Subcutaneous tissue is an insulating layer of fat that helps protect bones and muscles in the body. It also performs a variety of other important functions, including shock absorption and energy storage.
Contusion trauma to the subcutaneous tissue may result in a focal discontinuity of fat lobules (pictured). US can demonstrate this injury as hypoechoic foci within normal tissue layers.
Like the pads a football player wears, subcutaneous tissue acts as protective padding to cushion muscles and organs against shock and changes in temperature. This layer, which is primarily composed of fat cells (adipocytes), serves as an insulator and also provides a reserve energy supply.
Adipose tissue is a good insulator because its fat molecules are poor conductors of heat. These tissues also serve the purpose of insulation by absorbing and holding the body’s heat, keeping the internal organs warm.
When subcutaneous tissue thins out due to aging, the body becomes more sensitive to cold weather. The loss of this insulating layer is responsible for why you are more likely to get hypothermia as you age. The fatty layer also provides a buffer between the skin and fascia, protecting deeper structures from acute trauma.
The subcutaneous layer covers specialized heat-exchange organs and contains fat cells (see the image). These structures help regulate body temperature by dumping and constraining thermal energy. For example, when the skin is cold, cutaneous blood flow increases to shed more heat into the environment; conversely, when the skin is warm, the system slows or stops this flow.
Thermoreceptors in the skin detect these changes. The signals they generate are auxiliary and provide feedback; this reduces the load on the main control system, thus decreasing its response time and error.
Normally, the body maintains its temperature by dumping excess thermal energy into the environment and by regulating its metabolism. The former is achieved by shivering; the latter is achieved through brown adipose tissue’s ability to produce heat.
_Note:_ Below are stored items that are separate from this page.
/-- R51, R62: CSC once the port is free, with this cache and fetch queue: a write that waits starts, and its bucket leaves the
cache; with none the head request is read; else the port is idle. -/
def Csc.freed (c : Csc) (cache : List CacheEntry) (queue : List FetchRequest) : Csc :=
  match c.write with
  | some w =>
    { cache := cache.filter (fun e => e.number % 2048 != w.number % 2048), queue, write := some { w with stage := .read 1 }
      port := .write, look := c.look }
  | none =>
    { cache, queue := (match queue with | x :: l => { x with inCycle := true } :: l | [] => []), write := none
      port := if queue = [] then .idle else .fetch, look := c.look }

/-- R63 to R66, Table 3-2: command `i` is an end of the credential write `w`, with this reply code and this event, if any. -/
def State.endsWrite (s : State) (w : WriteRecord) (i : Instr) (code : Byte) (told : Option EventRecord) : Prop :=
  let subject : Option Subject := some (.credential w.number)
  let fault (reason : Nat) : Prop :=
    code = 0x09 ∧ told = some (s.event .storeFault (subject := subject) (reason := some reason))
  (∃ k, w.stage = .readBack k ∧ i = .readBackComplete w.bytes ∧ code = (if w.clamped then 0x01 else 0x00)
      ∧ told = some (s.event .credChanged (subject := subject)
        (reason := some (match w.op with | .put => 1 | .drop => 2))))
    ∨ (∃ k, w.stage = .readBack k ∧ (i = .readBackTimeout ∨ ∃ slot, slot ≠ w.bytes ∧ i = .readBackComplete slot) ∧ fault 3)
    ∨ (∃ k, w.stage = .slotWrite k ∧ i = .slotWriteTimeout ∧ fault 2)
    ∨ (s.csc.port = .write ∧ w.stage = .read 2
      ∧ (i = .bucketReadTimeout ∨ ∃ slots, (∃ b ∈ slots, classifySlot b = .faulted) ∧ i = .bucketReadComplete slots)
      ∧ fault 1)
    ∨ (∃ a slots, s.csc.port = .write ∧ w.stage = .read a ∧ i = .bucketReadComplete slots
      ∧ (∀ b ∈ slots, classifySlot b ≠ .faulted ∧ classifySlot b ≠ .occupied w.number)
      ∧ (w.op = .drop ∨ ∀ b ∈ slots, (classifySlot b).isEmpty = false)
      ∧ code = (if w.op = WriteOp.put then 0x07 else 0x06) ∧ told = none)

/-- A frame: the waiting commands, the device table, the clock, the credential store and the presentations stay as they are. -/
def State.keepsFront (s t : State) : Prop :=
  t.pending = s.pending ∧ t.fc = s.fc ∧ t.csu = s.csu ∧ t.csc = s.csc ∧ t.pe = s.pe

/-- R177: the SOUNDERs of a channel, those bound to it and those bound to its zone, in ascending address order (log 15). -/
def State.sounders (s : State) (c : ChannelId) : List DevIx :=
  allDevices63.filter (fun d => (s.device d).role == .sounderChannel c
    || (s.channel c).zone.any (fun z => (s.device d).role == .sounderZone z))

/-- R177, R195: a DRIVE TONE toward each SOUNDER of a list in turn, as OriginatedDrivePlaced states it. -/
def State.toned (s : State) (l : List DevIx) (t : Tone) : State := l.foldl (fun u d => u.drive d (.tone t)) s

/-- R195: SAU's tone toward the zone's SOUNDERs, which goes out only while the zone's channel pattern is OFF. -/
def State.zoneToned (s : State) (z : ZoneId) (t : Tone) : State :=
  if s.zoneTone z = .off then s.toned (allDevices63.filter (fun d => (s.device d).role == .sounderZone z)) t else s

/-- R177, R195: SAU's record of the channel pattern of a zone, after a tone notice for it. -/
def State.toneTold (s : State) (zone : Option ZoneId) (t : Tone) : Sau :=
  match zone with
  | some z => { s.sau with tones := s.sau.tones.set z t z.isLt }
  | none => s.sau
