/-- DEVICE_MISSING (R24, R25): a supervised device of kind other than NONE that was not MISSING and has not been heard for 30 s
becomes MISSING with its event, and its owner is told; otherwise nothing happens. A door's contact becomes UNKNOWN and the door
goes to FAULT: a PLAIN one discards its passage with GRANT_UNUSED and refuses its waiting escort (R98), a STRONGROOM cancels its
sequence or discards its passage (R129), and DOOR_FAULT follows; no channel stands at its zones here. A detector or abort station
sets its channel's flag, and an abort station counts as RELEASED (R159, R176). That DEVICE_MISSING precedes the owner's events is
the model's (DESIGN CHOICE, log 15). -/
def Obligations.DeviceMissingResult : Prop :=
  ∀ (s : State) (d : DevIx),
    (¬ ((s.device d).role ≠ .noDevice ∧ (s.device d).supervised = true ∧ (s.device d).presence ≠ .missing
        ∧ (s.device d).since + 30 ≤ s.csu.ticks) → exec (.deviceMissing d) s = .next s.settle)
    ∧ ((s.device d).role ≠ .noDevice → (s.device d).supervised = true → (s.device d).presence ≠ .missing →
        (s.device d).since + 30 ≤ s.csu.ticks →
      let g := (s.setDevice d { s.device d with presence := .missing }).tells
        (s.event .deviceMissing (subject := some (.device d)))
      (∃ t : State, exec (.deviceMissing d) s = .next t.settle
        ∧ t.fc = g.fc ∧ t.pending = s.pending ∧ t.csu = s.csu ∧ t.csc = s.csc ∧ t.pe = s.pe
        ∧ (∀ k, (s.device d).role = .doorUnit k →
            (t.door k).contact = .unknown ∧ ((s.door k).entry.kind ≠ .noDoor → (t.door k).state = .fault)
              ∧ (t.door k).entry = (s.door k).entry ∧ (t.door k).bolt = (s.door k).bolt
              ∧ (∀ j, j ≠ k → t.door j = s.door j) ∧ t.ru = s.ru)
        ∧ (∀ c y, (s.device d).role = .detector c y →
            (t.channel c).flags.detectorMissing = true ∧ t.sc.devs = s.sc.devs ∧ t.dc = s.dc ∧ t.ru = s.ru
              ∧ t.sau = s.sau ∧ t.rm = s.rm ∧ t.sp = g.sp)
        ∧ (∀ c, (s.device d).role = .abortStation c →
            (t.channel c).flags.abortMissing = true ∧ (t.scDev d).abortHeld = false ∧ t.ru = s.ru
              ∧ (t.channel c).hold = t.holdCauses c
              ∧ ((s.channel c).state.onlyRecords → t.rm = s.rm ∧ t.sp = g.sp ∧ t.dc = s.dc ∧ t.sau = s.sau
                ∧ (t.channel c).state = (s.channel c).state))
        ∧ ((∀ k, (s.device d).role ≠ .doorUnit k) → (∀ c y, (s.device d).role ≠ .detector c y) →
            (∀ c, (s.device d).role ≠ .abortStation c) →
            t.rm = s.rm ∧ t.dc = s.dc ∧ t.ru = s.ru ∧ t.sc = s.sc ∧ t.sau = s.sau ∧ t.sp = g.sp))
      ∧ ∀ k, (s.device d).role = .doorUnit k → s.noChannelAt k →
        let x := s.door k
        let gone (u : State) : Prop := exec (.deviceMissing d) s = .next u.settle
        let fault : EventRecord := s.event .doorFault (door := some k) (zone := some x.entry.inner)
        let unused (p : Passage) : EventRecord :=
          s.event .grantUnused (door := some k) (zone := some (if p.direction = .exit then p.outer else p.inner))
            (subject := p.list.head?.map (fun c => Subject.credential c.number)) (reason := some 2)
        let bolted (y : Door) : Door :=
          { y with
            contact := .unknown, unlock := none, held := none, boltCommand := .thrown, mismatch := false
            settle := some (s.csu.ticks + 5), state := .fault }
        (x.entry.kind = .noDoor → gone (g.setDoor k { x with contact := .unknown }))
        ∧ (x.entry.kind ≠ .noDoor → x.state = .fault → gone (g.toldDoor k { x with contact := .unknown }))
        ∧ (x.entry.kind = .plain → x.state ≠ .fault →
          let y : Door := { x with contact := .unknown, unlock := none, held := none, passage := none, state := .fault }
          let told (u : State) : State := match x.passage with | some p => u.tells (unused p) | none => u
          (x.slot = none → gone ((told (g.toldDoor k y)).tells fault))
          ∧ (∀ e, x.slot = some e →
            gone ((((told (g.toldDoor k { y with slot := none, pairing := none })).drive e.reader
              (.display (.denied .door))).tells
              (s.event .deny (door := some k) (zone := some x.entry.inner) (subject := some (.credential e.number))
                (reason := some 2))).tells fault)))
        ∧ (x.entry.kind = .strongroom → x.state = .custodyWait ∨ x.state = .delay ∨ x.state = .confirmWait →
          gone ((((g.toldDoor k (bolted
            { x with
              pairing := none, delay := none, display := none, confirm := none, custodyA := none, custodyB := none
              budget := none })).driveOpt x.entry.entryReader (.display (.denied .door))).tells
            (s.event .strongroomCancelled (door := some k) (zone := some x.entry.inner)
              (subject := x.custodyA.map (fun a => Subject.credential a.number)) (reason := some 6))).tells fault))
        ∧ (∀ p, x.entry.kind = .strongroom → x.state = .unbolted → x.passage = some p →
          gone (((g.toldDoor k (bolted { x with passage := none })).tells (unused p)).tells fault))
        ∧ (x.entry.kind = .strongroom → x.state = .secured ∨ x.state = .opened ∨ x.state = .heldOpen ∨ x.state = .forced →
          gone ((g.toldDoor k (bolted x)).tells fault)))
When a person receives frequent injections at one location, the fat under the skin may expand to form an abscess (see the image). In traumatic situations, foreign bodies such as wood splinters and thorns and metal fragments can get into the subcutaneous tissue. These can lead to secondary soft-tissue infection resulting in granulomas and abscesses.
A large portion of the subcutaneous layer consists of fat, which insulates the body from cold and absorbs shock when you fall or experience an impact. The layer also connects the skin to the muscles and bones beneath it, limiting contact friction between them. The body stores this fat in specialized cells called adipose tissue and can convert it to energy if necessary.
The subcutaneous layer also plays a role in blood flow and circulation. It contains a network of blood vessels and nerves that carry nutrients and oxygen to the rest of the body. It is also a site for the production of hormones, such as leptin, which regulates hunger and satiety.
The subcutaneous layer also helps to distribute injected medications. Its fatty tissue allows the needle to penetrate the skin easily without puncturing the deeper dermis layer. This is important for patients with poor perfusion, such as those in shock or respiratory distress. For this reason, it is important to use a technique known as the six rights of injection safety when administering IM or SC medication.
The subcutaneous layer of skin provides a framework for the muscles, tendons and nerves that attach it to bones and joints. It also provides a cushion for the deep structures of the body that need to be protected from changes in temperature and shock.
It contains adipose tissue that varies in thickness depending on a person’s diet and genetics. In some areas, such as the eyelids and genitals, it may not contain fat, while in other places, such as the abdomen or buttocks, it can be more than an inch thick.
Light microscopy of the epidermis, dermis and subcutaneous adipose reveals an undulating pattern of epidermal papillae and rete ridges that are reinforced by the tough, fibrous septa of the dermis. These septa are supported by a protein called laminin. Heparan sulfate and dystroglycan bind to laminin at the C-termini. These proteins are part of a complex that helps the tissue glide smoothly over the overlying skin and connect to tissues underneath, such as bone and muscle. Damage to this structure leads to abnormal shear stress that can result in a scar defect or recurrent infections.
The fat cells of the subcutaneous tissue (adipocytes) are arranged in clusters that vary by site, body type and nutritional status. The fat cells store energy in the form of triglycerides (esters of fatty acids and glycerol). They also secrete the hormone leptin to help control appetite and signal when the body has enough energy.
The large proportion of fat in the subcutaneous layer provides insulation, shock absorption and structural support. It also acts as a reserve of energy. When the body metabolizes carbohydrates, triglycerides are converted to glucose in muscle and liver cells. The resulting glycogen is then transported to the adipose tissue and other storage depots.
Just like the armor that a medieval knight might wear, the spongy and resilient fat of the subcutaneous layer protects bones and internal organs against injury. It works around the clock to limit damage incurred by falls or other traumas.